▸ Assigned task: Look through the entries below and extract exactly the lines from the one containing "Completes (.xdpProveTimeout n)" through the one containing "(∀ n : Fin 16, Completes (.xdpSessionTimeout", ends included.

(Available records Opens)

/-- Packets of an open session. A packet of an open session that passes its checks is answered and its answer is kept;
READ changes nothing, a one-part WRITE has the effect of the dictionary write, its answer kept, or
waiting where the write is answered later; SUBSCRIBE adds one subscription,
UNSUBSCRIBE takes one, KEEPALIVE notes the instant, CLOSE ends the session. Rules of its rows: R499, R502, R503, R506.
Readings of the model: log entries 64, 66, 67. -/
def Obligations.SessionPacketsComplete : Prop := ∀ (s : State) (h : XdpHead), XdpPasses h s →
    (∀ r, Completes (.xdpRead h r) s fun t => XdpAnswered h t ∧ t.regs = s.regs ∧ t.active = s.active) ∧
    (∀ (w : WriteReq) row r, w.offset = 0 → w.total = w.data.length →
      r = ((s.taken h).modSession h.session fun x => { x with staged := none }) →
      r.rowOf (.session h.session) w.index w.sub = .ok row →
      Completes (.xdpWrite h w) s fun t =>
        ∃ u, exec (.dictWrite (.session h.session) w.index w.sub 0 (State.wireValue false row w.type w.data)) r = .next u ∧
          Frame [.sessions, .sent] u t ∧
          ((u.session h.session).state = .open → (t.session h.session).state = .open ∧
            (((t.session h.session).kept.head?.map fun x => x.reqId) = some h.reqId ∨
              ∃ q ∈ (t.session h.session).waiting, q.reqId = h.reqId ∧ q.index = w.index ∧ q.sub = w.sub) ∧
            ∀ code, r.sent.length < u.sent.length → Answered (.session h.session) w.index w.sub code u →
              ((t.session h.session).kept.head?.map fun x => x.reqId) = some h.reqId)) ∧
    (∀ r row v, (s.taken h).dictRead (.session h.session) r.index r.sub = .ok (row, v) → r.kind = 1 ∨ r.kind = 2 →
      1 ≤ r.interval → r.interval ≤ 60000 → (s.session h.session).subs.length < 32 →
      Completes (.xdpSubscribe h r) s fun t => XdpAnswered h t ∧ t.regs = s.regs ∧
        ∃ x, t.subscription h.session (State.freeNumber (s.session h.session).subs) = some x ∧
          x.index = r.index ∧ x.sub = r.sub ∧ x.kind = r.kind ∧ x.interval = r.interval) ∧
    (∀ number, Completes (.xdpUnsubscribe h number) s fun t =>
        XdpAnswered h t ∧ t.subscription h.session number = none ∧ t.regs = s.regs) ∧
    (Completes (.xdpKeepalive h) s fun t => XdpAnswered h t ∧ t.regs = s.regs ∧
        (t.session h.session).latestPacket = s.now) ∧
    (Completes (.xdpClose h) s fun t => (t.session h.session).state = .free ∧ t.sent.length = s.sent.length + 1 ∧
        t.regs = s.regs)

/-- Opening and ending of sessions. A first HELLO opens a session and keeps its chain; a right PROVE opens it for its
role and a wrong one ends it and is counted; timeouts, expiries and malformed packets end, free or count what they
name; a notification advances its sequence; Q0's oldest request is answered through Q1. Rules of its rows: R499, R501,
R502, R505, R506, R518. Readings of the model: log entries 65, 67. -/
def Obligations.SessionLifeCompletes : Prop := ∀ s : State,
    (∀ (h : HelloMsg) n r, s.helloSession h = none → s.sessionsIn .free = n :: r → (s.sessionsIn .opening).length < 2 →
      1 ≤ h.total → h.total ≤ 8192 → h.offset = 0 → h.part.length < h.total →
      Completes (.xdpHello h) s fun t =>
        (t.session n).state = .opening ∧ (t.session n).chain = h.part ∧ (t.session n).clientNonce = h.nonce ∧
          (t.session n).psnIn = h.psn ∧ t.regs = s.regs ∧ t.sent = s.sent) ∧
    (∀ (h : XdpHead) signature, (s.session h.session).state = .opening → (s.session h.session).deviceNonce ≠ [] →
      (s.session h.session).psnIn < h.psn →
      Completes (.xdpProve h signature) s fun t =>
        (Config.verifies (s.session h.session).leafKey ((s.session h.session).deviceNonce ++
            (s.session h.session).clientNonce ++ toBe 2 (h.session.val + 1 : Nat)) signature = true →
          (t.session h.session).state = .open ∧ (t.session h.session).role = (s.session h.session).role ∧
            (t.session h.session).timeout = s.regN 0x1504 0x01 ∧ t.reg 0x1102 (h.session.val + 1) = 0 ∧
            KeepsRegs [(0x1102, h.session.val + 1)] s t) ∧
        (Config.verifies (s.session h.session).leafKey ((s.session h.session).deviceNonce ++
            (s.session h.session).clientNonce ++ toBe 2 (h.session.val + 1 : Nat)) signature = false →
          (t.session h.session).state = .free ∧ t.reg 0x1504 0x03 = satU 32 (s.reg 0x1504 0x03 + 1) ∧
            KeepsRegs [(0x1504, 0x03)] s t)) ∧
    (∀ n : Fin 16, (s.session n).state = .opening → (s.session n).deviceNonce ≠ [] →
      Completes (.xdpProveTimeout n) s fun t => (t.session n).state = .free ∧
        t.reg 0x1504 0x03 = satU 32 (s.reg 0x1504 0x03 + 1) ∧ KeepsRegs [(0x1504, 0x03)] s t) ∧
    (Completes .xdpMalformed s fun t =>
        t.reg 0x1504 0x05 = satU 32 (s.reg 0x1504 0x05 + 1) ∧ KeepsRegs [(0x1504, 0x05)] s t) ∧
    (∀ n : Fin 16, Completes (.xdpSessionTimeout n) s fun t =>
        (t.session n).state = .free ∧ (∀ m, m ≠ n.val → t.session m = s.session m)) ∧
    (∀ id, (∀ n : Fin 16, Completes (.xdpSnapshotExpiry (some n) id) s fun t => ∀ x ∈ (t.session n).snaps, x.id ≠ id) ∧
      (Completes (.xdpSnapshotExpiry none id) s fun t => ∀ x ∈ t.coreReq.snaps, x.id ≠ id)) ∧
    (∀ n : Fin 16, Completes (.xdpStagedWriteTimeout (some n)) s fun t => (t.session n).staged = none) ∧
    (Completes (.xdpStagedWriteTimeout none) s fun t => t.coreReq.staged = none) ∧
    (∀ (n : Fin 16) number x row v, (s.session n).state = .open → s.subscription n number = some x → x.kind = 2 →
      s.dictRead (.session n) x.index x.sub = .ok (row, v) →
      Completes (.xdpNotify n number) s fun t => (t.session n).notifySeq = nextSeq (s.session n).notifySeq ∧
        (t.subscription n number).map (fun y => (y.index, y.sub, y.kind)) = some (x.index, x.sub, x.kind)) ∧
    (∀ e r, (s.ring 0).entries = e :: r → (s.ring 0).held = [] →
      s.ringFill 1 + s.coreReq.waiting.length < s.ringSize 1 → e.kind ≠ 1 →
      leNat (slice e.data 2 1) = 0x10 →
      Completes .dictServiceTake s fun t => (t.ring 0).entries = r ∧
          (t.ring 1).entries.length = (s.ring 1).entries.length + 1 ∧
        t.coreReq.outstanding = s.coreReq.outstanding - 1)

/-- POST, RELEASE, ENTRIES and CLASS of the rings. An accepted POST appends its slots in order, a RELEASE takes the
oldest and moves HEAD, ENTRIES lays the rings out again, a user ring takes its CLASS. Rules of its rows: R517, R519.
Readings of the model: log entries 12, 70. -/
def Obligations.RingCommandsComplete : Prop := ∀ (q : Fin 32) (req : Requester) (s : State),
    (∀ slots, May s req engineers → standbyCore s req q = false → q ≠ 0 → slots ≠ [] → coreProduced q = true →
      s.ringFill q + slots.length ≤ s.ringSize q →
      Completes (.ringPost req q slots) s fun t =>
        (t.ring q).entries = (s.ring q).entries ++ slots.map (fun b => ⟨0, [], b, s.now⟩) ∧
          KeepsRegs [(0x1A20 + q, 0x28)] s t ∧ Answered req (0x1A20 + q) 0x23 0 t) ∧
    (∀ slot, May s req engineers → standbyCore s req 0 = false → s.ringFill 0 < s.ringSize 0 →
        s.coreReq.outstanding < 16 →
      Completes (.ringPost req 0 [slot]) s fun t =>
        (t.ring 0).entries = (s.ring 0).entries ++ [⟨0, [], slot, s.now⟩] ∧
          t.coreReq.outstanding = s.coreReq.outstanding + 1 ∧ Answered req 0x1A20 0x23 0 t) ∧
    (∀ n : Nat, May s req engineers → standbyCore s req q = false → 0 < n → n < 2 ^ 16 → coreConsumed q = true →
      n ≤ (s.ring q).entries.length → (s.ring q).held = [] →
      Completes (.ringRelease req q n) s fun t =>
        (t.ring q).entries = (s.ring q).entries.drop n ∧ (t.ring q).head = ((s.ring q).head + n) % s.ringSize q ∧
          t.regs = s.regs ∧ Answered req (0x1A20 + q) 0x24 0 t) ∧
    (∀ n : Nat, May s req engineers → sizeOk n = true → s.ctl.mode = .dormant → (s.ring q).entries = [] →
      (s.ring q).reserved = 0 → ringSum s q n ≤ 8192 →
      Completes (.ringEntriesWrite req q false n) s fun t =>
        t.ringSize q = n ∧ (t.ring q).head = 0 ∧ Answered req (0x1A20 + q) 0x01 0 t) ∧
    (∀ c : Nat, May s req engineers → userRing q = true → c ≤ 2 → s.ctl.mode = .dormant →
      (s.ring q).entries = [] → (s.ring q).reserved = 0 →
      Completes (.ringEntriesWrite req q true c) s fun t =>
        t.reg (0x1A20 + q) 0x02 = c ∧ KeepsRegs [(0x1A20 + q, 0x02)] s t ∧ Answered req (0x1A20 + q) 0x02 0 t)

/-- Watchdogs, core resets and breaches. A kick of a core's own moves its pair's watchdog; expiry restarts the pair or
starts the grace of a warm reset; CORE_RESET and a crash restart the pair; a drain breach and a timed-out transaction
are counted. Rules of its rows: R514, R515, R516, R525, R527. Readings of the model: log entry 70. -/
def Obligations.CoreCommandsComplete : Prop := ∀ s : State,
    (∀ (c : Fin 4) req, req = .queue c ∨ req = .window c →
      Completes (.wdtKick req) s fun t =>
        vget t.cores.kicks (c.val / 2) 0#64 = s.now ∧ t.regs = s.regs ∧ Answered req 0x1A00 0x05 0 t) ∧
    (∀ pair : Fin 2, Completes (.coreWdtHalf pair) s fun t => t.sent = .irq (2 * pair.val) 45 :: s.sent ∧
        t.regs = s.regs) ∧
    (∀ pair : Fin 2, s.rst.reach = 0 →
      (s.reg 0x1A00 0x04 = 1 → s.rst.grace = [] →
        Completes (.coreWdtExpiry pair) s fun t => t.rst.grace = [6] ∧ t.ctl.permission = false) ∧
      (s.reg 0x1A00 0x04 ≠ 1 →
        Completes (.coreWdtExpiry pair) s fun t => pair.val ∈ t.cores.restarting ∧
          t.reg 0x1A00 0x07 = satU 32 (s.reg 0x1A00 0x07 + 1) ∧ t.regT 0x1A00 0x08 = s.now) ∧
      (∀ req, May s req engineers →
        Completes (.coreResetCmd req pair) s fun t => pair.val ∈ t.cores.restarting ∧
          t.reg 0x1A00 0x07 = satU 32 (s.reg 0x1A00 0x07 + 1) ∧ t.regT 0x1A00 0x08 = s.now ∧
              Answered req 0x1A00 0x06 0 t) ∧
      (Completes (.coreCrash pair) s fun t => pair.val ∈ t.cores.restarting ∧
          t.reg 0x1A00 0x07 = satU 32 (s.reg 0x1A00 0x07 + 1) ∧ t.regT 0x1A00 0x08 = s.now)) ∧
    (∀ pair : Fin 2, pair.val ∈ s.cores.restarting →
      Completes (.coreRestartDone pair) s fun t => pair.val ∉ t.cores.restarting ∧
        vget t.cores.kicks pair 0#64 = s.now ∧ KeepsRegs [(0x1A00, 0x02)] s t) ∧
    (∀ (q : Fin 32) e r, (s.ring q).entries = e :: r → q ≠ 3 →
      Completes (.drainBreach q) s fun t => t.reg (0x1A20 + q) 0x27 = satU 32 (s.reg (0x1A20 + q) 0x27 + 1) ∧
        t.reg 0x1A60 0x01 = satU 32 (s.reg 0x1A60 0x01 + 1) ∧ (t.ring q).entries = (s.ring q).entries) ∧
    (∀ x, Completes (.transactionTimeout x 3) s fun t => t.reg 0x1A60 0x04 = satU 32 (s.reg 0x1A60 0x04 + 1) ∧
        (∀ c i k, x = .window c i k → (vget t.win c .clear).status = 0x0501) ∧
        (∀ c i k, x = .request c i k → t.sent.head? = some (.response (.queue c) i k 0x0501)))

/-- Retrains, lock and loopback of a serial lane. RELOCK and FULL start their retrains under their conditions; the end
of a FULL retrain shows lock, or DOWN without lock or without the gate lane's chain; a lost lock is counted and starts
a relock, and on a gate lane is flagged; LOOPBACK takes its value, and 0
leads to a FULL retrain. Rules of its rows: R538, R539, R540, R545. Readings of the model: log entry 71. -/
def Obligations.SerialLaneCommandsComplete : Prop := ∀ (l : Fin 16) (s : State),
    (∀ req, May s req engineers → (s.slane l).retrain = none →
      Completes (.relock req l) s fun t =>
        (t.slane l).retrain = some 1 ∧ t.reg (0x1600 + l) 0x22 = 0 ∧ KeepsRegs [(0x1600 + l, 0x22)] s t ∧
          Answered req (0x1600 + l) 0x26 0 t) ∧
    (∀ req, May s req engineers → (s.slane l).retrain = none →
      8 ≤ l.val ∨ s.ctl.mode = .watch ∨ s.ctl.mode = .halt ∨ (s.ctl.mode = .form ∧ s.gateLaneIdle l = true) →
      (8 ≤ l.val → l.val < 14 → s.inArray = true →
        s.reg (0x1600 + State.otherLane l) 0x22 ≠ 0 ∨ s.reg 0x1700 0x21 = 3) →
      Completes (.fullRetrain req l) s fun t => (t.slane l).retrain = some 2 ∧ t.reg (0x1600 + l) 0x22 = 0 ∧
          (l.val < 8 → (t.lane l).chain = some ⟨3, 3, s.laneNodes l⟩ ∧ (t.lane l).inhibit = true) ∧ Answered req (0x1600 + l) 0x26 0 t) ∧
    ((s.slane l).retrain = some 2 →
      (∀ ok, ok = (decide (8 ≤ l.val) || s.chainThrough l) → Completes (.fullRetrainDone l true) s fun t =>
        (t.slane l).retrain = none ∧ (t.slane l).down = !ok ∧ (ok = true → t.reg (0x1600 + l) 0x22 = 1)) ∧
      (Completes (.fullRetrainDone l false) s fun t => (t.slane l).retrain = none ∧ (t.slane l).down = true)) ∧
    (Completes (.laneLockLoss l) s fun t =>
        t.reg (0x1600 + l) 0x22 = 0 ∧ t.reg (0x1600 + l) 0x2C = satU 32 (s.reg (0x1600 + l) 0x2C + 1) ∧
          (t.slane l).retrain = some ((s.slane l).retrain.getD 1) ∧
          (l.val < 8 → bitOf (t.regN (State.laneEntry l) 0x2A) 4 = true) ∧
          KeepsRegs ([(0x1600 + l.val, 0x22), (0x1600 + l.val, 0x2C), (0x1600 + l.val, 0x2F)] ++
            (if l.val < 8 then [(State.laneEntry l, 0x2A)] else []) ++ eventRegs) s t) ∧
    (∀ offset : BitVec 32, Completes (.laneLockAcquired l offset) s fun t =>
        t.reg (0x1600 + l) 0x22 = 1 ∧ t.reg (0x1600 + l) 0x23 = offset.toInt ∧ (t.slane l).retrain ≠ some 1 ∧
          KeepsRegs ([(0x1600 + l.val, 0x22), (0x1600 + l.val, 0x23)] ++ eventRegs) s t) ∧
    (∀ req (value : Nat), May s req engineers → 1 ≤ value → value ≤ 3 → s.ctl.mode = .watch ∨ s.ctl.mode = .halt →
      (8 ≤ l.val → l.val < 14 → s.inArray = false) →
      Completes (.loopbackWrite req l value) s fun t =>
        t.reg (0x1600 + l) 0x08 = value ∧ (l.val < 8 → (t.lane l).inhibit = true ∧ (t.lane l).noData = true) ∧
          Answered req (0x1600 + l) 0x08 0 t) ∧
    (∀ req, May s req engineers → s.ctl.mode = .watch ∨ s.ctl.mode = .halt → s.reg (0x1600 + l) 0x08 ≠ 0 →
      Completes (.loopbackWrite req l 0) s fun t =>
        t.reg (0x1600 + l) 0x08 = 0 ∧ (t.slane l).retrain = some 2 ∧ Answered req (0x1600 + l) 0x08 0 t)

(Available records Closes)

▸ Result below:
      Completes (.xdpProveTimeout n) s fun t => (t.session n).state = .free ∧
        t.reg 0x1504 0x03 = satU 32 (s.reg 0x1504 0x03 + 1) ∧ KeepsRegs [(0x1504, 0x03)] s t) ∧
    (Completes .xdpMalformed s fun t =>
        t.reg 0x1504 0x05 = satU 32 (s.reg 0x1504 0x05 + 1) ∧ KeepsRegs [(0x1504, 0x05)] s t) ∧
    (∀ n : Fin 16, Completes (.xdpSessionTimeout n) s fun t =>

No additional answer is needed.